The TEM study of CuO NPs is carried out to understand the crystalline characteristics of the nanoparticles. These particles are observed to be monoclinic, and the size is found to be in the range of 15–25 nm [44].

The biosynthesized ZnO NPs were observed using FESEM. The nanoparticles possess highly uniform hexagonal particles. Noticeably, most of the nanoparticles are uniform in size. The NPs are a little agglomerated, and the size of ZnO NPs has increased slightly after annealing [30].

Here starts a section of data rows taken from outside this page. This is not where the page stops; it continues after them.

@[simp] theorem State.servedWrite_wf (now : Nat) (p : Place) (v : Word) (cnp : Bool) (s : State) (hm : Memory.wf s.a.mem = true ∧ Memory.wf s.b.mem = true) :
    Memory.wf (State.servedWrite now p v cnp s).a.mem = true ∧ Memory.wf (State.servedWrite now p v cnp s).b.mem = true := by
  unfold State.servedWrite
  split
  · exact hm
  · simp [hm]
  · simp [hm]
  · split
    · simp [hm]
    · exact State.upd_wf s _ _ (fun l w => Lane.viewWrite_wf _ _ l w) hm

@[simp] theorem State.writePlace_wf (now : Nat) (cnp : Bool) (p : Place) (v : Word) (s : State) (hm : Memory.wf s.a.mem = true ∧ Memory.wf s.b.mem = true) :
    Memory.wf (State.writePlace now cnp p v s).2.a.mem = true ∧ Memory.wf (State.writePlace now cnp p v s).2.b.mem = true := by
  unfold State.writePlace
  dsimp only
  (repeat' split) <;> (try simp [hm])

@[simp] theorem State.readWords_mems (now : Nat) (pair : Bool) (ps : List Place) (s : State) :
    (State.readWords now pair ps s).2.a.mem = s.a.mem ∧ (State.readWords now pair ps s).2.b.mem = s.b.mem := by
  induction ps generalizing s with
  | nil => simp [State.readWords]
  | cons p ps ih => simp [State.readWords, ih]

@[simp] theorem State.writeWords_wf (now : Nat) (cnp : Bool) (xs : List (Place × Word)) (s : State) (hm : Memory.wf s.a.mem = true ∧ Memory.wf s.b.mem = true) :
    Memory.wf (State.writeWords now cnp xs s).2.a.mem = true ∧ Memory.wf (State.writeWords now cnp xs s).2.b.mem = true := by
  induction xs generalizing s with
  | nil => simpa [State.writeWords] using hm
  | cons x xs ih => exact ih _ (State.writePlace_wf now cnp x.1 x.2 s hm)

@[simp] theorem State.hpRead_wf (a n now : Nat) (whole : Bool) (s : State) (hm : Memory.wf s.a.mem = true ∧ Memory.wf s.b.mem = true) :
    Memory.wf (State.hpRead a n now whole s).a.mem = true ∧ Memory.wf (State.hpRead a n now whole s).b.mem = true := by
  unfold State.hpRead
  dsimp only
  (repeat' split) <;> (try simp [hm])

@[simp] theorem State.hpWrite_wf (a : Nat) (n : Nat) (now : Nat) (data : List Byte) (dcrc : Byte) (s : State) (hm : Memory.wf s.a.mem = true ∧ Memory.wf s.b.mem = true) :
    Memory.wf (State.hpWrite a n now data dcrc s).a.mem = true ∧ Memory.wf (State.hpWrite a n now data dcrc s).b.mem = true := by
  unfold State.hpWrite
  simp
  (repeat' split) <;> (try simp [hm])

@[simp] theorem State.hpFrame_wf (op : Byte) (addr : BitVec 24) (hcrc : Option Byte) (data : List Byte) (dcrc : Option Byte) (whole : Bool) (now : Nat) (s : State) (hm : Memory.wf s.a.mem = true ∧ Memory.wf s.b.mem = true) :
    Memory.wf (State.hpFrame op addr hcrc data dcrc whole now s).a.mem = true ∧ Memory.wf (State.hpFrame op addr hcrc data dcrc whole now s).b.mem = true := by
  unfold State.hpFrame
  simp
  (repeat' split) <;> (try simp [hm])
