@[simp] theorem Shared.setSup_keep (h : Shared) (f : Fld) (v : Bool) :
    (Shared.setSup h f v).grade = h.grade ∧ (Shared.setSup h f v).tap = h.tap ∧ (Shared.setSup h f v).gt = h.gt := by
  unfold Shared.setSup
  simp

@[simp] theorem Shared.synthLock_keep (h : Shared) :
    (Shared.synthLock h).grade = h.grade ∧ (Shared.synthLock h).tap = h.tap ∧ (Shared.synthLock h).gt = h.gt := by
  unfold Shared.synthLock
  simp

@[simp] theorem Shared.stallCount_keep (k : Nat) (link : Nat) (h : Shared) :
    (Shared.stallCount k link h).grade = h.grade ∧ (Shared.stallCount k link h).tap = h.tap ∧ (Shared.stallCount k link h).gt = h.gt := by
  unfold Shared.stallCount
  simp

@[simp] theorem Shared.lossTaken_keep (h : Shared) :
    (Shared.lossTaken h).grade = h.grade ∧ (Shared.lossTaken h).tap = h.tap ∧ (Shared.lossTaken h).gt = h.gt := by
  unfold Shared.lossTaken
  simp

@[simp] theorem Shared.ringTake_keep (l : Lane) (h : Shared) :
    (Shared.ringTake l h).grade = h.grade ∧ (Shared.ringTake l h).tap = h.tap ∧ (Shared.ringTake l h).gt = h.gt := by
  unfold Shared.ringTake
  simp

@[simp] theorem Shared.panelRecord_keep (old : RegFile) (n : Lane) (h : Shared) :
    (Shared.panelRecord old n h).grade = h.grade ∧ (Shared.panelRecord old n h).tap = h.tap ∧ (Shared.panelRecord old n h).gt = h.gt := by
  unfold Shared.panelRecord
  simp

@[simp] theorem Shared.stxSent_keep (page : Option Nat) (h : Shared) :
    (Shared.stxSent page h).grade = h.grade ∧ (Shared.stxSent page h).tap = h.tap ∧ (Shared.stxSent page h).gt = h.gt := by
  unfold Shared.stxSent
  simp

@[simp] theorem Shared.stxNext_keep (h : Shared) :
    (Shared.stxNext h).grade = h.grade ∧ (Shared.stxNext h).tap = h.tap ∧ (Shared.stxNext h).gt = h.gt := by
  unfold Shared.stxNext
  simp

@[simp] theorem Shared.carry_keep (k : Int) (h : Shared) :
    (Shared.carry k h).grade = h.grade ∧ (Shared.carry k h).tap = h.tap ∧ (Shared.carry k h).gt = h.gt := by
  unfold Shared.carry
  simp

@[simp] theorem Shared.observe_keep (o : Obs) (h : Shared) :
    (Shared.observe o h).grade = h.grade ∧ (Shared.observe o h).tap = h.tap ∧ (Shared.observe o h).gt = h.gt := by
  unfold Shared.observe
  simp

@[simp] theorem Shared.ringCtl_keep (h : Shared) :
    (Shared.ringCtl h).grade = h.grade ∧ (Shared.ringCtl h).tap = h.tap ∧ (Shared.ringCtl h).gt = h.gt := by
  unfold Shared.ringCtl
  (repeat' split) <;> (try simp)

@[simp] theorem Shared.ringWrite_keep (now : Nat) (v : Word) (h : Shared) :
    (Shared.ringWrite now v h).grade = h.grade ∧ (Shared.ringWrite now v h).tap = h.tap ∧ (Shared.ringWrite now v h).gt = h.gt := by
  unfold Shared.ringWrite
  simp

@[simp] theorem Shared.enqueue_keep (now : Nat) (h : Shared) :
    (Shared.enqueue now h).grade = h.grade ∧ (Shared.enqueue now h).tap = h.tap ∧ (Shared.enqueue now h).gt = h.gt := by
  unfold Shared.enqueue
  simp

@[simp] theorem foldl_pending {α : Type} (f : State → α → State) (h : ∀ l x, (f l x).pending = l.pending) (xs : List α) (l : State) :
    (xs.foldl f l).pending = l.pending := by
  induction xs generalizing l with
  | nil => rfl
  | cons x xs ih => simp [ih, h]

@[simp] theorem foldl_sh_grade {α : Type} (f : State → α → State) (h : ∀ l x, (f l x).sh.grade = l.sh.grade) (xs : List α) (l : State) :
    (xs.foldl f l).sh.grade = l.sh.grade := by
  induction xs generalizing l with
  | nil => rfl
  | cons x xs ih => simp [ih, h]
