-- ==== Sys2Proof/Laws/State.lean ====
section
/-! SUPPORT. The fields of a lane, of the shared part and of the node after each update, and registers read after they are written. -/

namespace Sys2Proof.Machine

XRD analysis indicated the crystalline nature of ZnO and CuO NPs synthesized by A. Nobilis aqueous extract. These peaks were in good agreement with the reported literature [42]. The diameter of the synthesized MO NPs was calculated using the Debye Scherrer formula by the following equation:

$$ D = 0.{89}\,\uplambda {/}\beta ({\text{cos}}\,\theta ), $$
(2)

where D is the average crystalline size, λ the CuKα radiation wavelength, β the full-width at half-maximum (FWHM) in radians of the CuO (002), ZnO (101) lines, and θ the scattering angle in degree. The average crystallite size D was calculated using equation (2), which was found to be 6.5 and 14.7 nm for CuO and ZnO NPs, respectively.

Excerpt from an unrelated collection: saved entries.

/-- Settles O27: each command by its outcome in a lane and what it leaves in the stage, which evaluates its outputs anew. -/
theorem digitalOutputCommands : Obligations.DigitalOutputCommands := by
  refine ⟨fun n arg s i hcomputes harg hsrc hen => ?setDo, fun n s i hcomputes hlatch => ?clearLatch,
    fun k s i hcomputes hk hack huv => ?bankAck, fun n s i hcomputes hlatch => ?noLatch, fun k s i hcomputes hk => ?noBank⟩
  case setDo =>
    have hsame := State.setDo_sh (s := s) (n := n.toNat) (arg := arg.toNat)
    obtain ⟨hregs, hstatus, hop, hch, hval, hset⟩ :=
      State.setDo_row hcomputes n.isLt (dioStatus_setDo (h := s.sh) n.isLt harg hsrc hen)
    refine ⟨_, rfl, hsame.regs, hregs, hstatus, hop, hch, hsame.released, fun m hm => ⟨?_, ?_⟩⟩
    · rw [hval, bitOf_putBit hm]
      rfl
    · rw [hset, bitOf_putBit hm]
      by_cases heq : m = n.toNat <;> simp [heq]
  case clearLatch =>
    obtain ⟨hstage, hcleared⟩ := State.clearLatch_sh n.isLt hlatch
    obtain ⟨hregs, hstatus⟩ := State.dioRow_done hcomputes (by decide) (dioStatus_clearLatch.trans (if_pos hlatch))
    exact ⟨_, rfl, hstage, hregs, hstatus, hcleared⟩
  case bankAck =>
    obtain ⟨hstage, hcleared⟩ := State.bankAck_sh hk hack huv
    obtain ⟨hregs, hstatus⟩ := State.dioRow_done hcomputes (by decide) (dioStatus_bankAck hk hack huv)
    exact ⟨_, rfl, hstage, hregs, hstatus, hcleared⟩
  case noLatch =>
    exact ⟨_, rfl, State.dioRow_turnedAway hcomputes (dioStatus_clearLatch.trans (if_neg (ne_true_of_eq_false hlatch))) (by decide)
      (by decide)⟩
  case noBank =>
    exact ⟨_, rfl, State.dioRow_turnedAway hcomputes (dioStatus_bankAck_noBank hk) (by decide) (by decide)⟩

end Sys2Proof.Machine
end

section
/-! The digital outputs and their links against their statement (R307): the cut writes the stamp of an edge to the register that the
number of its input names, and nothing in the state of a lane bounds that number. -/

namespace Sys2Proof.Machine

/-- A lane with an edge in its cut that names an input 64, whose DI_TSLO would lie at DI_BST 0; bit 8 of its stamp lies at LINK. -/
def laneWithStrayEdge : Lane := { id := .A, cut := { edges := [{ n := 64, level := false, qual := 0, raw := 256 }] } }

def nodeWithStrayEdge : State := { State.reset with a := laneWithStrayEdge }

/-- The stamp of the edge sets LINK in the cut, though the link is down. -/
theorem nodeWithStrayEdge_link :
    (Lane.diTake nodeWithStrayEdge.sh 0 { laneWithStrayEdge with dioUp := false }).on (DI_BST 0) DI_BST_LINK = true := by
  decide +kernel

/-- Refutes O26: its clause of DIO_LINK_LOST speaks of every state; where the cut of the lane holds an edge of an input above 31, which
no run puts there, the stamp of the edge lands in DI_BST and LINK reads set. -/
theorem not_outputFaultAndBankRows : ¬ Obligations.OutputFaultAndBankRows := by
  rintro ⟨-, -, -, -, -, -, -, -, -, -, -, hlost, -⟩
  obtain ⟨t, -, ⟨⟨hsh, -⟩, -⟩, hlane, hlink⟩ := hlost .A nodeWithStrayEdge
  have hclear := hlink 0 0 (by decide)
  rw [hsh, hlane] at hclear
  exact Bool.noConfusion (hclear.symm.trans nodeWithStrayEdge_link)

end Sys2Proof.Machine
end

section
/-! The state at reset (R312, R503, R505): each part of it, and the invariants that hold in it. -/

namespace Sys2Proof.Machine

/-- No lane holds a byte of bank memory at reset. -/
theorem State.reset_memCanonical : State.reset.memCanonical = true := rfl

/-- The test instruction at reset is the one that Test-Logic-Reset selects. -/
theorem State.reset_tap_legal : State.reset.sh.tap.legal = true := rfl

/-- The bypass is closed by the reset word of RING_STAT. -/
theorem State.reset_bypass : State.reset.sh.on RING_STAT RING_STAT_BYPASS = true := by decide

/-- Settles O8: `State.reset` leaves every field at its default, and a register without an entry reads its reset word. -/
theorem resetState : Obligations.ResetState :=
  ⟨rfl, rfl, rfl, rfl, rfl, rfl, rfl, State.reset_bypass, rfl, rfl, State.reset_memCanonical, State.reset_tap_legal⟩

end Sys2Proof.Machine
end

section
/-! Packets of the Feben link at its receiving end (R316, R317): a good one, a corrupt one, the loss of the link and its training. -/

namespace Sys2Proof.Machine

/-! ### Flags and counters of one register -/

theorem Lane.fld_of_rd_eq {l m : Lane} {k : Nat} (hrd : m.rd k = l.rd k) (f : Fld) : m.fld k f = l.fld k f := congrArg f.get hrd

theorem Lane.on_of_rd_eq {l m : Lane} {k : Nat} (hrd : m.rd k = l.rd k) (f : Fld) : m.on k f = l.on k f := congrArg f.on hrd

theorem Lane.on_bump_field (l : Lane) (k : Nat) {f g : Fld} (h : fldsApart f g) : (l.bump k g).on k f = l.on k f :=
  congrArg (fun n : Nat => n != 0) (Lane.fld_setF_field _ _ _ _ _ h)

/-- Changing the other lane leaves a lane alone. -/
theorem State.upd_other_lane (s : State) (i : LaneId) (f : Lane → Lane) : (s.upd i.other f).lane i = s.lane i := by cases i <;> rfl

theorem Lane.fld_setB_field (l : Lane) (k : Nat) {f g : Fld} (v : Bool) (h : fldsApart f g) : (l.setB k g v).fld k f = l.fld k f :=
  Lane.fld_setF_field _ _ _ _ _ h

/-! ### A corrupt packet (R317) -/

/-- The receiving end after a failed attempt of a packet of type `ty`; `err`: 1 a parity, 2 a CRC-32C error. -/
def Lane.packetFailed (ty err : Nat) (l : Lane) : Lane :=
  let m := l.bump LINK_ERR (if err = 1 then LINK_ERR_PAR else LINK_ERR_CRC)
  { m with link := { m.link with idleRun := 0, tries := ty :: m.link.tries } }

section
variable (ty : Nat) (l : Lane)

theorem Lane.packetFailed_regs (err : Nat) :
    (l.packetFailed ty err).regs = (l.bump LINK_ERR (if err = 1 then LINK_ERR_PAR else LINK_ERR_CRC)).regs := rfl

theorem Lane.packetFailed_rd_ne (err : Nat) {k : Nat} (hk : k % 2 ^ 20 ≠ LINK_ERR % 2 ^ 20) : (l.packetFailed ty err).rd k = l.rd k := by
  rw [Lane.rd_of_regs_eq (l.packetFailed_regs ty err), Lane.bump, Lane.rd_setF_ne _ _ _ _ _ hk]

theorem Lane.packetFailed_parity : (l.packetFailed ty 1).fld LINK_ERR LINK_ERR_PAR = min 65535 (l.fld LINK_ERR LINK_ERR_PAR + 1) ∧
    (l.packetFailed ty 1).fld LINK_ERR LINK_ERR_CRC = l.fld LINK_ERR LINK_ERR_CRC := by
  rw [Lane.fld_of_regs_eq (l.packetFailed_regs ty 1), Lane.fld_of_regs_eq (l.packetFailed_regs ty 1), if_pos rfl]
  exact ⟨Lane.fld_bump_same _ _ _ (by decide), Lane.fld_setF_field _ _ _ _ _ (by decide)⟩

theorem Lane.packetFailed_crc : (l.packetFailed ty 2).fld LINK_ERR LINK_ERR_PAR = l.fld LINK_ERR LINK_ERR_PAR ∧
    (l.packetFailed ty 2).fld LINK_ERR LINK_ERR_CRC = min 65535 (l.fld LINK_ERR LINK_ERR_CRC + 1) := by
  rw [Lane.fld_of_regs_eq (l.packetFailed_regs ty 2), Lane.fld_of_regs_eq (l.packetFailed_regs ty 2), if_neg (by decide)]
  exact ⟨Lane.fld_setF_field _ _ _ _ _ (by decide), Lane.fld_bump_same _ _ _ (by decide)⟩

/-- The failed attempt counts by its kind, in PAR or in CRC. -/
theorem Lane.packetFailed_counts {err : Fin 3} (herr : err ≠ 0) :
    (l.packetFailed ty err.val).fld LINK_ERR LINK_ERR_PAR =
      (if err = 1 then min 65535 (l.fld LINK_ERR LINK_ERR_PAR + 1) else l.fld LINK_ERR LINK_ERR_PAR) ∧
    (l.packetFailed ty err.val).fld LINK_ERR LINK_ERR_CRC =
      (if err = 2 then min 65535 (l.fld LINK_ERR LINK_ERR_CRC + 1) else l.fld LINK_ERR LINK_ERR_CRC) := by
  match err, herr with
  | 1, _ => exact l.packetFailed_parity ty
  | 2, _ => exact l.packetFailed_crc ty

end

/-! ### The loss of the link (R317) -/

/-- The receiving end that has lost the link: UP off, LOST, the event, retraining. -/
def Lane.linkDown (l : Lane) : Lane :=
  let m := ((l.setB LINK_STAT LINK_STAT_UP false).setB LINK_STAT LINK_STAT_LOST true).bump LINK_STAT LINK_STAT_LOSSES
  { m.evNow evLink with link := { m.link with idleRun := 0, tries := [] } }

section
variable (l : Lane)

theorem Lane.linkDown_regs : l.linkDown.regs = ((((l.setB LINK_STAT LINK_STAT_UP false).setB LINK_STAT LINK_STAT_LOST true).bump
    LINK_STAT LINK_STAT_LOSSES).evNow evLink).regs := by
  unfold Lane.linkDown
  rfl

theorem Lane.linkDown_regsBut : l.regsBut [LINK_STAT, EVT_PEND (evLink / 32)] l.linkDown := by
  have hstat : l.regsBut [LINK_STAT, EVT_PEND (evLink / 32)]
      (((l.setB LINK_STAT LINK_STAT_UP false).setB LINK_STAT LINK_STAT_LOST true).bump LINK_STAT LINK_STAT_LOSSES) :=
    (((Lane.regsBut.refl _ l).setB (by decide) (by simp) _ _).setB (by decide) (by simp) _ _).bump (by decide) (by simp) _
  exact (hstat.trans ((Lane.evNow_regsBut _ evLink (by decide)).mono (by simp))).of_regs_eq l.linkDown_regs

/-- The event leaves LINK_STAT alone. -/
theorem Lane.linkDown_stat : l.linkDown.rd LINK_STAT =
    (((l.setB LINK_STAT LINK_STAT_UP false).setB LINK_STAT LINK_STAT_LOST true).bump LINK_STAT LINK_STAT_LOSSES).rd LINK_STAT := by
  rw [Lane.rd_of_regs_eq l.linkDown_regs, Lane.evNow_regsBut _ evLink (by decide) _ (by decide) (by decide)]

theorem Lane.linkDown_up : l.linkDown.on LINK_STAT LINK_STAT_UP = false := by
  rw [Lane.on_of_rd_eq l.linkDown_stat, Lane.on_bump_field _ _ (by decide), Lane.on_setB_field _ _ _ _ _ (by decide),
    Lane.on_setB_same _ _ _ _ (by decide)]

theorem Lane.linkDown_lost : l.linkDown.on LINK_STAT LINK_STAT_LOST = true := by
  rw [Lane.on_of_rd_eq l.linkDown_stat, Lane.on_bump_field _ _ (by decide), Lane.on_setB_same _ _ _ _ (by decide)]

theorem Lane.linkDown_losses :
    l.linkDown.fld LINK_STAT LINK_STAT_LOSSES = min 65535 (l.fld LINK_STAT LINK_STAT_LOSSES + 1) := by
  rw [Lane.fld_of_rd_eq l.linkDown_stat, Lane.fld_bump_same _ _ _ (by decide), Lane.fld_setB_field _ _ _ (by decide),
    Lane.fld_setB_field _ _ _ (by decide)]
  rfl

theorem Lane.linkDown_pending : bitOf (l.linkDown.rd (EVT_PEND (evLink / 32))) (evLink % 32) = true := by
  rw [Lane.rd_of_regs_eq l.linkDown_regs, Lane.evNow_pending]

end

section
variable (s : State) (j : LaneId)

theorem State.stxRetry_lane : s.stxRetry.lane j = s.lane j := by
  unfold State.stxRetry
  split
  · rfl
  · exact State.withSh_lane ..

/-- A transfer that starts again shows it in MOD_STX alone. -/
theorem State.stxRetry_regsBut : s.sh.regsBut [ MOD_STX] s.stxRetry.sh := by
  have hround : s.sh.regsBut [ MOD_STX] (s.sh.stxRound0 (if s.a.st == .active then s.a else s.b)) :=
    Shared.regsBut.setF (Shared.regsBut_of_regs_eq _ rfl) (by decide) (List.mem_singleton_self _) _ _
  unfold State.stxRetry
  split
  · exact .refl _ _
  · exact hround.setF (by decide) (List.mem_singleton_self _) _ _

end

section
variable {s : State} {i : LaneId} {ty err : Nat} (hoff : (s.lane i).st ≠ .off) (hup : (s.lane i).on LINK_STAT LINK_STAT_UP = true)
include hoff hup

/-- The receiving end goes down; a state transfer starts again where the link was up at both ends (R517). -/
theorem State.linkLost_of_up :
    s.linkLost i = if s.linkUp then (s.upd i Lane.linkDown).stxRetry else s.upd i Lane.linkDown := by
  simp only [State.linkLost, hup, beq_eq_false_iff_ne.mpr hoff]
  rfl

theorem State.linkLost_lane : (s.linkLost i).lane i = (s.lane i).linkDown := by
  rw [State.linkLost_of_up hoff hup]
  split
  · rw [State.stxRetry_lane, State.upd_lane]
  · rw [State.upd_lane]

theorem State.linkLost_other : (s.linkLost i).lane i.other = s.lane i.other := by
  rw [State.linkLost_of_up hoff hup]
  split
  · rw [State.stxRetry_lane, State.upd_lane_other]
  · rw [State.upd_lane_other]

theorem State.linkLost_regsBut : s.sh.regsBut [ MOD_STX] (s.linkLost i).sh := by
  rw [State.linkLost_of_up hoff hup, ← State.upd_sh s i Lane.linkDown]
  split
  · exact State.stxRetry_regsBut _
  · exact .refl _ _

end

/-! ### What the sender does about a failed attempt (R317) -/

section
variable {s : State} {i : LaneId} {ty err : Nat} (hup : (s.lane i).on LINK_STAT LINK_STAT_UP = true)
include hup

theorem Lane.packetFailed_up : ((s.lane i).packetFailed ty err).on LINK_STAT LINK_STAT_UP = true :=
  (Lane.on_of_rd_eq (Lane.packetFailed_rd_ne ty _ err (by decide)) _).trans hup

/-- A failed attempt is resent twice; the third loses the link. -/
theorem State.packetBad_of_up : s.packetBad i ty err =
    if (s.lane i).link.tries.count ty < 2 then
      (s.upd i (Lane.packetFailed ty err)).upd i.other (fun l => l.bump LINK_RESEND LINK_RESEND_RESENDS)
    else (s.upd i (Lane.packetFailed ty err)).linkLost i := by
  have htries : (((s.lane i).packetFailed ty err).link.tries.filter (· == ty)).length = (s.lane i).link.tries.count ty + 1 := by
    rw [← List.countP_eq_length_filter]
    exact List.count_cons_self
  have hcase (u : State) (hu : u.lane i = (s.lane i).packetFailed ty err) :
      (if !(u.lane i).on LINK_STAT LINK_STAT_UP then u
        else if 3 ≤ ((u.lane i).link.tries.filter (· == ty)).length then u.linkLost i
        else u.upd i.other (fun l => l.bump LINK_RESEND LINK_RESEND_RESENDS)) =
      if (s.lane i).link.tries.count ty < 2 then u.upd i.other (fun l => l.bump LINK_RESEND LINK_RESEND_RESENDS)
        else u.linkLost i := by
    rw [hu, htries, Lane.packetFailed_up hup]
    by_cases h : (s.lane i).link.tries.count ty < 2
    · rw [if_pos h, if_neg (by simp), if_neg (by omega)]
    · rw [if_neg h, if_neg (by simp), if_pos (by omega)]
  exact hcase _ (State.upd_lane ..)

end

/-! ### A packet by what it brings -/

section
variable {s : State} {i : LaneId} (ty : Nat) (f : State → State) (hoff : (s.lane i).st ≠ .off)
include hoff

theorem State.packet_of_good (hup : (s.lane i).on LINK_STAT LINK_STAT_UP = true) :
    s.packet i ty 0 f = f (s.upd i (Lane.packetGood ty)) := by
  simp [State.packet, hoff, hup]

variable {err : Fin 3} (herr : err ≠ 0)
include herr

theorem State.packet_of_bad : s.packet i ty err f = s.packetBad i ty err := by
  have hval : err.val ≠ 0 := fun h => herr (Fin.ext h)
  simp [State.packet, hoff, hval]

theorem State.idlePacket_of_bad : s.idlePacket i err = s.packetBad i 8 err := by
  have hval : err.val ≠ 0 := fun h => herr (Fin.ext h)
  simp [State.idlePacket, hoff, hval]

end

/-- The packets of the link with an error, each with its priority in R316. -/
def corruptPackets (i : LaneId) (err : Fin 3) (ep : BitVec 12) (inc : Option (Fin 8)) (dig : BitVec 64) (subs : List Word) (delay : Byte)
    (page : Option (Fin 8192)) (last : Bool) : List (Instr × Nat) :=
  [(.digestPacket i err ep inc dig subs, 1), (.verdictCopyPacket i err, 2), (.writePacket i err, 3), (.wordPacket i err delay, 4),
    (.confirmPacket i err, 5), (.mirrorPacket i err, 6), (.statePacket i err page last, 7), (.idlePacket i err, 8)]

Zeta potential particle size analysis ensures the high stability of the formed ZnO NPs as well [31]. The average particle size of nanoparticles was obtained using a particle size analyzer. It was observed that the size of CuO NPs was within a range of 5.89–24.55 nm, and the size of ZnO NPs was 14–56 nm.

Antioxidant activity results confirmed that the nanoparticles have antioxidant activity. Methanolic extract of A. Nobilis has greater antioxidant activity as compared to MO NPs [27]. Antibacterial results of MIC and MBC of MO NPs up to 200 μg ml–1 against the desired bacteria were determined using the dilution method. The lowest MBC value was noticed in Bio-ZnO NPs against E. coli (50 µg ml–1). The highest MIC value was noticed in Bio-CuO NPs against S. aureus (1.56 µg ml–1). The highest MBC value was noticed in Bio-CuO NPs against S. aureus (6.25 µg ml–1). Also, chem-ZnO NPs were not capable of interfering with bacterial growth but were shown to be inhibitory, which is in line with previous observations reported by Anbukkarasi et al [45].

5 Conclusions

In this study, a simple, safe, economical and green process has been developed to synthesize MO NPs. For the first time, we presented an effective method for the synthesis of the CuO and ZnO NPs via A. Nobilis extracts without any pollution. The MO NPs were confirmed by UV-spectrophotometer, FT-IR, particle size, EDX, FESEM and TEM analyses. The antioxidant and antimicrobial activities of all nanoparticles are shown. We compared the synthesis of nanoparticles via green and chemical methods for antibacterial and antioxidant properties. Our results indicate that nanoparticles were effective against both the Gram-positive and Gram-negative bacterial strains. The inhibitory effect of the above nanoparticles on Gram-positive S. aureus was more than Gram-negative E. coli. Bio-CuO NPs, Bio-ZnO NPs and Chem-CuO NPs can also inhibit the growth of bacteria. The results confirmed that the prepared nanoparticles have proper physicochemical properties for pharmaceutical and biomedical applications.